Before laying their eggs, female goldfish release pheromones into the water, which attract male goldfish to fertilize them and encourage fertilization of their eggs. Without male goldfish nearby to fertilize them, unfertilized goldfish eggs will decompose.

Once a female releases her eggs, it takes four days to hatch. During this period, eggs can become vulnerable to scum and fungus buildup that threatens their health and viability. Keeping the tank water aerated regularly with an aerator or paper towels across its surface may help combat this issue.

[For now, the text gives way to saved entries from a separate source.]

/-- The pieces of a depth composite before its merges. Phases: 0 sets `aux`, 1 sends, 2 adds to the partner's counter,
3 waits for the own one; 4 merges. -/
def compositeStep (s : State) (r : EngReq) : Ans EngReq :=
  let b := r.block
  let n := reqLen b
  let px := reqPixel b
  if 2 ^ reqK b ≤ reqRank b then .ok s r.failed
  else match r.phase with
    | 0 =>
      let m := pieceBytes (reqAux b) r.pos (2 * n)
      if 2 * n ≤ r.pos then .ok s { r with phase := 1, pos := 0, lo := 0, hi := n }
      else
        let v := ((upTo m).map (fun k => bits (reqRank b) (8 * ((r.pos + k) % 2)) 8 * 2 ^ (8 * k))).sum
        r.putPiece s (reqAux b) r.pos m v
    | 1 =>
      if reqK b ≤ r.round then .ok s ({ r with bytes := (r.hi - r.lo) * px }).finished
      else if (r.away.2 - r.away.1) * (px + 2) ≤ r.pos then .ok s { r with phase := 2, pos := 0, units := [] }
      else (engPeer s r r.partner).andThen fun s peer => sendPiece s r peer.1
    | 2 => (engPeer s r r.partner).andThen fun s peer =>
        (unitAdd s r.ctx peer.2 1 (max r.t r.tw) (coreDie r.core)).andThen fun s w =>
          .ok s { (r.seen w) with phase := 3 }
    | _ => (engPeer s r (reqRank b)).andThen fun s peer =>
        (readAtHome s r.ctx peer.2).andThen fun s y => match y with
          | none => .ok s r.failed
          | some (v, w) =>
            let target := (bits b.toNat 640 64 + r.round + 1) % 2 ^ 64
            if bit v 63 then .ok s r.failed
            else if bits target 0 63 ≤ v then .ok s { (r.seen w) with phase := 4, pos := 0, units := [] }
            else .ok s r

/-- Does the received pixel i win, by the depths and ranks as they stood before this merge? -/
def EngReq.wins (r : EngReq) (i : Nat) : Except Nat Bool :=
  let b := r.block
  let px := reqPixel b
  match r.have_ (reqRbuf b + px * i) 4, r.have_ (reqRbuf b + reqLen b * px + 2 * i) 2, r.have_ (reqDst b + px * i) 4,
      r.have_ (reqAux b + 2 * i) 2 with
  | .ok d1, .ok r1, .ok d0, .ok r0 => .ok (pixelLess d1 r1 d0 r0)
  | .error u, _, _, _ | _, .error u, _, _ | _, _, .error u, _ | _, _, _, .error u => .error u

/-- What element i of `w` bytes, one a pixel, gives a piece [q, q + n) of its array: first byte, length and bytes. -/
def EngReq.mergePart (r : EngReq) (from_ w q n i : Nat) : Except Nat (Option (Nat × Nat × Nat)) :=
  let lo := max q (w * i)
  let m := min (q + n) (w * i + w) - lo
  match r.wins i with
  | .error u => .error u
  | .ok false => .ok none
  | .ok true => match r.have_ (from_ + lo) m with
    | .error u => .error u
    | .ok v => .ok (some (lo, m, v))

/-- Merging the received half into the kept one, in pieces of one unit: the pixels, then the ranks (R230). -/
def mergeStep (s : State) (r : EngReq) : Ans EngReq :=
  let b := r.block
  let px := reqPixel b
  let k0 := r.kept.1
  let m := r.kept.2 - k0
  let go (from_ dst w q0 : Nat) : Ans EngReq :=
    let q := w * k0 + (r.pos - q0)
    let n := pieceBytes dst q (w * (k0 + m))
    r.with_ s (allOf (r.mergePart from_ w q n) ((upTo ((q + n - 1) / w - q / w + 1)).map (· + q / w))) (fun xs =>
      (xs.filterMap id).foldl (fun (a : Ans EngReq) x => a.andThen fun s r =>
        (engPut s r (dst + x.1) x.2.1 x.2.2 false).andThen fun s w => .ok s (r.seen w)) (.ok s { r with pos := r.pos + n }))
  if m * (px + 2) ≤ r.pos then
    .ok s { r with phase := 1, pos := 0, lo := k0, hi := r.kept.2, round := r.round + 1, units := [] }
  else if r.pos < m * px then go (reqRbuf b) (reqDst b) px 0
  else go (reqRbuf b + reqLen b * px) (reqAux b) 2 (m * px)

/-! ## Deduplicating write (R240) -/

def pageBytes : Nat := 65536

/-- Physical bytes that a request may use. -/
def physRange (a n : Nat) : Bool := physOk a && physOk (a + n - 1)

/-- Physical bytes as they are stored, unless 8 of them are poisoned (R370). -/
def State.physGet (s : State) (d a n : Nat) : Option Nat :=
  if (upTo ((a + n - 1) / 8 - a / 8 + 1)).any (fun k => s.physPoison d (a / 8 * 8 + 8 * k)) then none else some (s.phys d a n)

/-- A memory read that comes back poisoned is counted (R251), and fails the request (R236). -/
def EngReq.poisoned (r : EngReq) (s : State) : Ans EngReq :=
  .ok (s.cnt (coreDie r.core) (fun c => { c with memPoison := sat64 (c.memPoison + 1) })) r.failed

/-- The fingerprint of a page. -/
def fingerprint (x : Nat) : Nat :=
  ((upTo 8192).foldl (fun a k => a + bits x (64 * k) 64 * (2 * k + 1)) 0) % 2 ^ 64

/-- What the probes of the table find: a frame to share, or none and the empty slot where there is one; a bound forbids going on;
a read is poisoned. -/
inductive Probe where
  | share (frame : Nat)
  | miss (slot : Option Nat)
  | bound
  | poisoned
deriving DecidableEq, Repr

def probeTable (s : State) (d ftab fsz fp page : Nat) : Nat → Nat → Probe
  | 0, _ => .miss none
  | fuel + 1, j =>
    let e := ftab + 16 * ((fp + j) % 2 ^ fsz)
    if !physRange e 16 then .bound
    else match s.physGet d e 16 with
      | none => .poisoned
      | some x =>
        let f := bits x 64 64
        if f = 0 then .miss (some e)
        else if bits x 0 64 = fp then
          if !physRange f pageBytes then .bound
          else match s.physGet d f pageBytes with
            | none => .poisoned
            | some y => if y = page then .share f else probeTable s d ftab fsz fp page fuel (j + 1)
        else probeTable s d ftab fsz fp page fuel (j + 1)

/-- Storing physical bytes by 8-byte words, as `PST` does. -/
def State.physPut (s : State) (d a n v t : Nat) : State :=
  (upTo (n / 8)).foldl (fun s k => s.physWrite d (a + 8 * k) (bv 64 (bits v (64 * k) 64)) t) s

/-- A page's entry from the template: the frame, `v`, `leaf` and `cow` set, `wr` and `ctg` clear. -/
def dedupPte (tmpl f : Nat) : Nat :=
  let keep := tmpl &&& (2 ^ 64 - 1 - (((2 ^ 40 - 1) * 2 ^ 12) ||| 2 ^ 0 ||| 2 ^ 2 ||| 2 ^ 54 ||| 2 ^ 10 ||| 2 ^ 3))
  keep + bits f 12 40 * 2 ^ 12 + 1 + 4 + 2 ^ 54

/-- The address of a frame's reference count. -/
def reqRcnt (b : Line) (f : Nat) : Nat := bits b.toNat 512 64 + 4 * (f / 65536)

/-- The page's last store: its entry, where the bound lets it (R240). -/
def dedupMap (s : State) (r : EngReq) (f : Nat) (next : EngReq) : Ans EngReq :=
  let pte := bits r.block.toNat 576 64 + 8 * r.pos
  if !physRange pte 8 then .ok s r.failed
  else .ok (s.physWrite (coreDie r.core) pte (bv 64 (dedupPte (bits r.block.toNat 800 64) f)) r.t) next

/-- `AtomicAdd` of 1 to a frame's count (R5): an atomic access at its home. -/
def dedupCount (s : State) (r : EngReq) (f : Nat) : Ans Nat :=
  (unitGet s r.ctx (reqRcnt r.block f) 4 .atomic).andThen fun s c =>
    (unitPut s r.ctx (reqRcnt r.block f) 4 ((c.1 + 1) % 2 ^ 32) r.t .atomic false (coreDie r.core)).andThen fun s w => .ok s (max c.2 w)

/-- One page, in the order of R240; an access that has to wait does so before the page's first write. -/
def dedupPage (s : State) (r : EngReq) : Ans EngReq :=
  let b := r.block
  let d := coreDie r.core
  (engGet s r (reqSrc b + pageBytes * r.pos) pageBytes).andThen fun s p =>
    let fp := fingerprint p.1
    let done (w : Nat) : EngReq := { (r.wrote pageBytes (max w p.2)) with pos := r.pos + 1, stage := 1 }
    match probeTable s d (reqIdx b) (reqFsz b) fp p.1 8 0 with
    | .bound => .ok s r.failed
    | .poisoned => r.poisoned s
    | .share f =>
      (unitTouch s r.ctx (reqRcnt b f) 4 .atomic).andThen fun s _ =>
        (dedupCount s r f).andThen fun s w => dedupMap s r f { (done w) with shared := r.shared + 1 }
    | .miss slot =>
      if r.used = bits b.toNat 704 32 then .ok s r.failed
      else (engGet s r (bits b.toNat 640 64 + 8 * r.used) 8).andThen fun s f =>
        if !physRange f.1 pageBytes then .ok s r.failed
        else (unitTouch s r.ctx (reqRcnt b f.1) 4 .engWrite).andThen fun s _ =>
          (engPut (s.physPut d f.1 pageBytes p.1 r.t) r (reqRcnt b f.1) 4 1 false).andThen fun s w =>
            let s := match slot with
              | some e => s.physPut d e 16 (fp + f.1 * 2 ^ 64) r.t
              | none => s
            dedupMap s r f.1 { (done (max w f.2)) with used := r.used + 1 }

def dedupStep (s : State) (r : EngReq) : Ans EngReq :=
  if reqLen r.block ≤ r.pos then
    (engPut s r (bits r.block.toNat 736 64) 8 (r.used % 2 ^ 32 + r.shared * 2 ^ 32) false).andThen fun s w => .ok s (r.seen w).finished
  else dedupPage s r

/-! ## Checkpoint stream (R241) -/

/-- The dirty managed copies of a die's lines, by core and key. -/
def State.managedOf (s : State) (d : Nat) : List (Nat × Nat) :=
  (s.cores.map (fun y => (y.2.l1.filter (fun z => z.2.st == .managed && z.2.mask != 0
    && (s.owner (keyVa z.1) == .die d || s.owner (keyVa z.1) == .host d))).map (fun z => (y.1, z.1)))).flatten

/-- Every owned copy of the die's lines is recalled, and every dirty line of its L2 goes to memory. -/
def State.flushL2 (s : State) (d : Nat) : State :=
  (s.die d).l2.foldl (fun s y => match (s.die d).l2.find y.1 with
    | some h =>
      let (s, h) := match h.owner with
        | some c => s.recallLine d (keyCtx y.1) (keyVa y.1) h c true
        | none => (s, h)
      if h.dirty then s.homeOut d (keyCtx y.1) (keyVa y.1) h else s
    | none => s) s

/-- The lines whose owner a flush cannot ask yet: within 256 beats of the grant (R145), or in recovery (R150). -/
def State.flushHeld (s : State) (d : Nat) : List Instr :=
  (s.die d).l2.filterMap (fun y =>
    if y.2.unknown then some (.directoryRecoveryDone d (keyCtx y.1) (keyVa y.1))
    else if y.2.owner.isSome && y.2.hold then some (.ownershipHoldExpiry d (keyCtx y.1) (keyVa y.1))
    else none)

/-- The bounds of a checkpoint: a host's or a peer's destination, whole pages. -/
def checkpointOk (s : State) (b : Line) : Bool :=
  reqSrc b % 65536 == 0 && reqLen b % 65536 == 0 && reqDst b % 65536 == 0 && reqSrc b + reqLen b ≤ Config.memBytes
  && (match s.owner (reqDst b) with
    | .host _ | .far => true
    | .die d => 2 ≤ d
    | .bad => false)

def checkpointStep (s : State) (r : EngReq) : Ans EngReq :=
  let b := r.block
  let d := coreDie r.core
  if !checkpointOk s b then .ok s r.failed
  else if r.phase = 0 && bit b.toNat 384 then
    match s.flushHeld d with
    | i :: _ => .wait (s.first [i]) none
    | [] => (recallCopies (s.managedOf d) s).andThen fun s _ => .ok (s.flushL2 d) { r with phase := 1 }
  else if reqLen b ≤ r.pos then .ok s r.finished
  else match s.physGet d (reqSrc b + r.pos) 16 with
    | none => r.poisoned s
    | some x => r.put s (reqDst b) 16 x

/-! ## Counting and the end (R235, R236) -/

def engCount (s : State) (r : EngReq) : Ans EngReq :=
  let c0 := reqC0 r.block
  let next : EngReq := { r with stage := if r.stage = 1 then 0 else 3, bytes := 0 }
  if c0 = 0 || (r.bytes = 0 && !r.fail) then .ok s next
  else (unitAdd s r.ctx c0 (if r.fail then tokenAmount.toNat else r.bytes) (max r.t r.tw) (coreDie r.core)).andThen
    fun s w => .ok s (next.seen w)

/-- The add to `c1`; then the request is no more. -/
def State.engLast (s : State) (d e : Nat) (r : EngReq) : State :=
  let c1 := reqC1 r.block
  if c1 = 0 then s.endEng d e r
  else match unitAdd s r.ctx c1 (if r.fail then tokenAmount.toNat else 1) (max r.t r.tw) (coreDie r.core) with
    | .ok s _ => s.endEng d e r
    | a => s.engAnswer d e r (a.andThen fun s _ => .ok s r)

/-- One piece of the head of an engine's queue, when it is of the kind the event is for. -/
def State.engRun (s : State) (d e : Nat) (mine : EngReq → Bool) (f : State → EngReq → Ans EngReq) : State :=
  let s := s.passKicks d e
  match (s.die d).engine e with
  | [] => s
  | r :: _ =>
    if !mine r || s.waiting (.engine d e) then s
    else match r.stage with
      | 0 => if r.met then s.tileCopyFault d e r else s.engAnswer d e r (f s r)
      | 3 => s.engLast d e r
      | _ => s.engAnswer d e r (engCount s r)

def kindIs (k : Nat) (r : EngReq) : Bool := reqKind r.block == k

def execEngineCopy (die eng : Nat) (s : State) : Out := .next (s.engRun die eng (kindIs 0) copyStep)
def execEngineGather (die eng : Nat) (s : State) : Out := .next (s.engRun die eng (kindIs 1) gatherStep)
def execEngineScatter (die eng : Nat) (s : State) : Out := .next (s.engRun die eng (kindIs 2) scatterStep)
def execEngineFill (die eng : Nat) (s : State) : Out := .next (s.engRun die eng (kindIs 3) fillStep)
def execEngineDepthComposite (die eng : Nat) (s : State) : Out :=
  .next (s.engRun die eng (fun r => kindIs 4 r && !(r.stage == 0 && r.phase == 4)) compositeStep)
def execDepthCompositeMerge (die eng : Nat) (s : State) : Out :=
  .next (s.engRun die eng (fun r => kindIs 4 r && r.stage == 0 && r.phase == 4) mergeStep)
def execEngineDedupWrite (die eng : Nat) (s : State) : Out := .next (s.engRun die eng (kindIs 5) dedupStep)
def execEngineCheckpointStream (die eng : Nat) (s : State) : Out := .next (s.engRun die eng (kindIs 6) checkpointStep)

end Sys2Proof.Machine
end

As soon as the eggs have been fertilized and their fry has emerged, they should be moved to their aquarium to protect from predators until they have grown large enough to fend for themselves. While waiting, live brine shrimp or bloodworms may be fed, along with food provided by their parents.

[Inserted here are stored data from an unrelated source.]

-- ==== Sys2Proof/Machine/Step.lean ====
section
/-!
DEFINITION. One step of the module: what the agenda holds, the word of the group at its turn, or the next pending event.
-/
namespace Sys2Proof.Machine

/-- A step. A module whose auxiliary rail is off answers nothing. -/
def step (s : State) : Host.Outcome State Fault Refusal :=
  if s.railOff then .fault .auxiliaryRailOff
  else match s.agenda with
  | i :: r => exec i { s with agenda := r }
  | [] => match s.cur with
    | some p => match s.issuePrep p with
      | .go t i => exec i t
      | .trap t | .hold t => .next t
    | none => match s.pickWork with
      | some i => exec i s.passTime
      | none => .next s.passTime

/-- The word in the low 80 bits of w stands where the next step takes its word from. -/
def State.withFetchWord (s : State) (_nbits w : Nat) : State := s.placeWord (BitVec.ofNat 80 w)

end Sys2Proof.Machine
end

Goldfish produce large amounts of waste, so adult specimens should be housed in tanks of 20-gallon capacity or more significant.

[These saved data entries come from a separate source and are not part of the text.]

/-- R220, R312, R321: `BLD` queues its block at the splicer its operand names, `CMPCT` at a coiler; a full queue makes the group wait. -/
def Obligations.TreeCommands : Prop :=
  ∀ (h : Hdr) (r : Regs) (s : State) (p : Nat) (g : Group) (b : Line) (k : Gang) (u : TreeUnit) (n : Nat) (i : Instr),
    ((u = .splicer ∧ i = .bld h r ∧ n = g.read [] 0 (src r.b false .none) % 8)
      ∨ (u = .coiler ∧ i = .cmpct h r ∧ n = g.read [] 0 (src r.b false .none) % 2)) →
    s.Issues p g i [] → s.BlockAt p g (g.read [] 0 (src r.a false .none)) b k →
    (4 ≤ (s.treeQueue u (placeDie p) n).length → exec i s = .next (s.wrote p g.hold))
    ∧ ((s.treeQueue u (placeDie p) n).length < 4 → ∃ q : TreeReq,
      exec i s = .next ((s.tick.setTreeQueue u (placeDie p) n (s.treeQueue u (placeDie p) n ++ [q])).wrote p (g.at h g.lpend.length g.npc))
      ∧ q.id = s.seq ∧ q.block = b ∧ q.ctx = g.ctx ∧ q.core = placeCore p ∧ q.t = (s.core (placeCore p)).t ∧ q.phase = 0 ∧ q.pos = 0
      ∧ q.want = [] ∧ q.got = [] ∧ q.unit = 0 ∧ q.ops = [])

/-- R243 to R245, R391: `SSTART` starts a stream group, or reports that one runs or that the slot is not free; `SSTOP` reports how the
last one ended. That the queues are taken by a start that reports 1 or 2, and that the report of 1 for another context's stream
does not wait for the queues, are read by inference (log entry 36). -/
def Obligations.StreamControl : Prop :=
  ∀ (h : Hdr) (r : Regs) (s : State) (p : Nat) (g : Group), g.kind = .ordinary →
    (s.Issues p g (.sstart h r) [] → (s.core (placeCore p)).qowner = none ∨ (s.core (placeCore p)).qowner = some g.ctx →
      ∀ own, own = s.setCore (placeCore p) { s.core (placeCore p) with qowner := some g.ctx } →
      (∀ y, s.stream (placeCore p) = some y → y.ctx = g.ctx → y.running = true →
        exec (.sstart h r) s = .next (own.wrote p ((g.wrs (dstWr 0 r.d false 1)).at h g.lpend.length g.npc)))
      ∧ (s.stream (placeCore p) = none → s.reelFree (placeCore p) = false →
        exec (.sstart h r) s = .next (own.wrote p ((g.wrs (dstWr 0 r.d false 2)).at h g.lpend.length g.npc)))
      ∧ (s.stream (placeCore p) = none → s.reelFree (placeCore p) = true → p ≠ reelPlace (placeCore p) → s.cores.wf = true →
        ∃ (t : State) (y : Group), exec (.sstart h r) s = .next (t.wrote p ((g.wrs (dstWr 0 r.d false 0)).at h g.lpend.length g.npc))
          ∧ t.grp (reelPlace (placeCore p)) = some y ∧ y.kind = .reel ∧ y.st = .ready ∧ y.ctx = g.ctx ∧ y.gangKey = g.gangKey
          ∧ y.pc = BitVec.ofNat 64 (g.read [] 0 (src r.a true .none)) ∧ y.live = BitVec.allOnes 32 ∧ y.regs = 32
          ∧ (y.getS2 0).toNat = g.read [] 0 (src r.b true .none) ∧ y.v = [] ∧ y.p = []
          ∧ (t.core (placeCore p)).qowner = some g.ctx ∧ (t.core (placeCore p)).reelGang = g.gangKey
          ∧ (t.core (placeCore p)).reelCtx = g.ctx))
    ∧ (s.Issues p g (.sstart h r) [] → ∀ y, s.stream (placeCore p) = some y → y.ctx ≠ g.ctx →
      exec (.sstart h r) s = .next (s.wrote p ((g.wrs (dstWr 0 r.d false 1)).at h g.lpend.length g.npc)))
    ∧ (s.Issues p g (.sstop h r) [] →
      (s.stream (placeCore p) = none → exec (.sstop h r) s = .next (s.wrote p ((g.wrs (dstWr 0 r.d false
        (if (s.core (placeCore p)).reelCtx = g.ctx then (s.core (placeCore p)).reelEnd.toNat else 0))).at h g.lpend.length g.npc)))
      ∧ (∀ y, s.stream (placeCore p) = some y → y.ctx = g.ctx → y.running = true → p ≠ reelPlace (placeCore p) →
        ∃ t y', exec (.sstop h r) s = .next t ∧ t.grp p = some g.hold ∧ t.grp (reelPlace (placeCore p)) = some y' ∧ y'.st = .killed))

/-- R246, R308: `BDEC` allocates its tag over the threads of E, with their cursors; it reads k bits, or an Exp-Golomb code, from the
most significant bit of a byte on. That helpers decode and trap like live threads is read by inference (log entry 38). -/
def Obligations.BitDecoding : Prop :=
  (∀ (h : Hdr) (kind : BdecKind) (k : BitVec 10) (r : Regs) (s : State) (p : Nat) (g : Group),
    s.Issues p g (.bdec h kind k r) (opdRegs r.d 1 ++ opdRegs r.a 1) →
    (kind = .pfx → g.read [] 0 (src r.b false .none) % 2 = 1 → exec (.bdec h kind k r) s = .next (s.trapsAt p g .illegal g.ir))
    ∧ ((kind = .pfx → g.read [] 0 (src r.b false .none) % 2 = 0 ∧ ∃ x, s.stashGang p g = some x
        ∧ g.read [] 0 (src r.b false .none) + 512 ≤ x.stashSize) →
      ∃ words, (∀ n, (g.exec h.guard).getLsbD n = true →
          ((outstanding s g (.bdec h kind k r) (g.exec h.guard) (g.exec h.guard &&& g.help) words []).word 0 n).toNat
            = g.read [] n (src r.a false .none))
        ∧ exec (.bdec h kind k r) s = .next (s.tagged p g h
          (outstanding s g (.bdec h kind k r) (g.exec h.guard) (g.exec h.guard &&& g.help) words []))))
  ∧ (∀ (size c k : Nat) (rd : Nat → Option Byte), (∀ n, n < size → ∃ b, rd n = some b) →
    (c + k ≤ 8 * size → ∃ v, decodeOne .fix k size 0 rd c = .val v k ∧ v < 2 ^ k
      ∧ ∀ j, j < k → ∃ b, rd ((c + j) / 8) = some b ∧ v.testBit (k - 1 - j) = b.getLsbD (7 - (c + j) % 8))
    ∧ (∀ z : Nat, k ≤ 31 → z + k ≤ 31 → c + 2 * z + 1 + k ≤ 8 * size →
      (∀ j, j < z → ∃ b, rd ((c + j) / 8) = some b ∧ b.getLsbD (7 - (c + j) % 8) = false) →
      (∃ b, rd ((c + z) / 8) = some b ∧ b.getLsbD (7 - (c + z) % 8) = true) →
      ∃ v, decodeOne .eg k size 0 rd c = .val v (2 * z + 1 + k) ∧ v + 2 ^ k < 2 ^ (z + k + 1) ∧ 2 ^ (z + k) ≤ v + 2 ^ k
        ∧ ∀ j, j < z + k → ∃ b, rd ((c + z + 1 + j) / 8) = some b ∧ (v + 2 ^ k).testBit (z + k - 1 - j) = b.getLsbD (7 - (c + z + 1 + j) % 8)))

/-! ## Events of groups -/

/-- R11, R57 to R60, R260, R263: a line that is not in the instruction cache is read at its home into it, and takes another line's place in a
full one. A pipe's turn goes to the candidate that R58 names, when its word is not uniform or the slice's scalar unit grants it; its age is 0
from then on while the other candidates' ages rise to 64 and a refused one's stays; the yields are spent. A uniform word is granted where no
other pipe of the slice presents one. Which groups are candidates is what a look at each one's next word finds (log entry 20). -/
def Obligations.FetchAndTurn : Prop :=
  (∀ (s : State) (p d : Nat) (g : Group) (hl : HomeLine), s.grp p = some g → g.wantsWord = true → s.waiting (.fetch p) = false →
    pcFormOk g.pc = true → s.Holds d g.ctx (pcLine g.pc) .fetch hl → hl.owner = none → hl.poison = false →
    (s.core (placeCore p)).icache.find (lineKey g.ctx (pcLine g.pc)) = none →
    ((s.core (placeCore p)).icache.length < 1536 →
      exec (.instructionFetch p) s = .next ((s.holdDesc d g.ctx).modCore (placeCore p) (fun k => { k with
        icache := k.icache.put (lineKey g.ctx (pcLine g.pc)) hl.data })))
    ∧ (1536 ≤ (s.core (placeCore p)).icache.length → ∃ v : Nat, exec (.instructionFetch p) s
      = .next ({ s.holdDesc d g.ctx with fresh := (s.holdDesc d g.ctx).fresh + 1 }.modCore (placeCore p) (fun k => { k with
        icache := (k.icache.del v).put (lineKey g.ctx (pcLine g.pc)) hl.data }))))
  ∧ (∀ (s s1 : State) (k : Nat) (xs : List Cand) (refused : List Nat), s.cur = none → xs = s.candidates k → s1 = (s.lookAll k).1 →
    refused = (s.award 4 xs).2 → ∃ t, exec (.issueTurn k) s = .next t
    ∧ ((∀ x ∈ s.onPipe k, s.wants x = true → ∃ u, s.look x.1 = .can u) → s1 = s)
    ∧ (∀ x ∈ xs, s.grp x.p = some x.g ∧ placePipeKey x.p = k ∧ s.wants (x.p, x.g) = true ∧ (x.g.yielded = true → xs = [x]))
    ∧ (∀ p, t.cur = some p → ∃ x ∈ xs, x.p = p)
    ∧ (∀ p g, placePipeKey p = k → s.grp p ≠ none → s1.grp p = some g → ∃ g', t.grp p = some g'
      ∧ g' = { g with age := g'.age, aged := g'.aged, yielded := false, st := g'.st }
      ∧ (t.cur = some p → g'.age = 0)
      ∧ (t.cur ≠ some p → p ∈ refused → g'.age = g.age ∧ g'.st = .waiting)
      ∧ (t.cur ≠ some p → p ∉ refused → (∃ x ∈ xs, x.p = p) → g'.age = min 64 (g.age + 1) ∧ g'.st = .ready)
      ∧ (t.cur ≠ some p → p ∉ refused → (∀ x ∈ xs, x.p ≠ p) → g'.age = g.age ∧ g'.st = g.st)
      ∧ (g'.age = 64 → g.age < 64 → g'.aged = s.seq))
    ∧ (∀ p, placePipeKey p ≠ k → t.grp p = s1.grp p)
    ∧ ∀ x ∈ xs, (x.uni = false ∨ s.grants x = true) →
      (x.g.age = 64 → (∀ y ∈ xs, y.g.age = 64 → y.p ≠ x.p → x.g.aged < y.g.aged ∨ (x.g.aged = y.g.aged ∧ x.p < y.p)) → t.cur = some x.p)
      ∧ ((∀ y ∈ xs, y.g.age ≠ 64) →
        (x.g.kind = .walker → (∀ y ∈ xs, y.g.kind = .walker → y.p = x.p) → t.cur = some x.p)
        ∧ ((∀ y ∈ xs, y.g.kind ≠ .walker) →
          (x.g.kind = .reel → (∀ y ∈ xs, y.g.kind = .reel → y.p = x.p) → t.cur = some x.p)
          ∧ ((∀ y ∈ xs, y.g.kind ≠ .reel) →
            (∀ y ∈ xs, y.p ≠ x.p → y.g.prio < x.g.prio
              ∨ (x.g.prio = y.g.prio ∧ (y.g.age < x.g.age ∨ (x.g.age = y.g.age ∧ x.p < y.p)))) → t.cur = some x.p)))
      ∧ (t.cur = some x.p → x.uni = true → (t.core (k / 128)).scalar.find (k / 32) = some (k % 32)))
  ∧ (∀ (s : State) (x : Cand), (∀ j y, j ≠ placePipeKey x.p → j / 32 = placePipeKey x.p / 32 →
      chooseGroup (s.candidates j) = some y → y.uni = false) → s.grants x = true)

Goldfish eggs and fry are easy to breed. Both male and female fish can spawn simultaneously in one tank or pond. When breeding occurs, temperatures and dissolved oxygen levels must remain as low as possible to ensure no eggs or fry are lost during this process.

Once conditions are suitable for spawning, a male will pursue the female and press his face against her belly until she releases a milky-colored milt that indicates she’s ready to lay eggs. At that point, the male begins fertilizing them by pressing against the female’s abdomen repeatedly until all eggs have been applied, at which time the male continues sprinkling her belly with milt for several hours until her stomach is nearly empty of eggs.

An ideal time and place for goldfish to spawn is late May and early June. Since spawning can last several days, an adequate container must hold all their fertilized eggs.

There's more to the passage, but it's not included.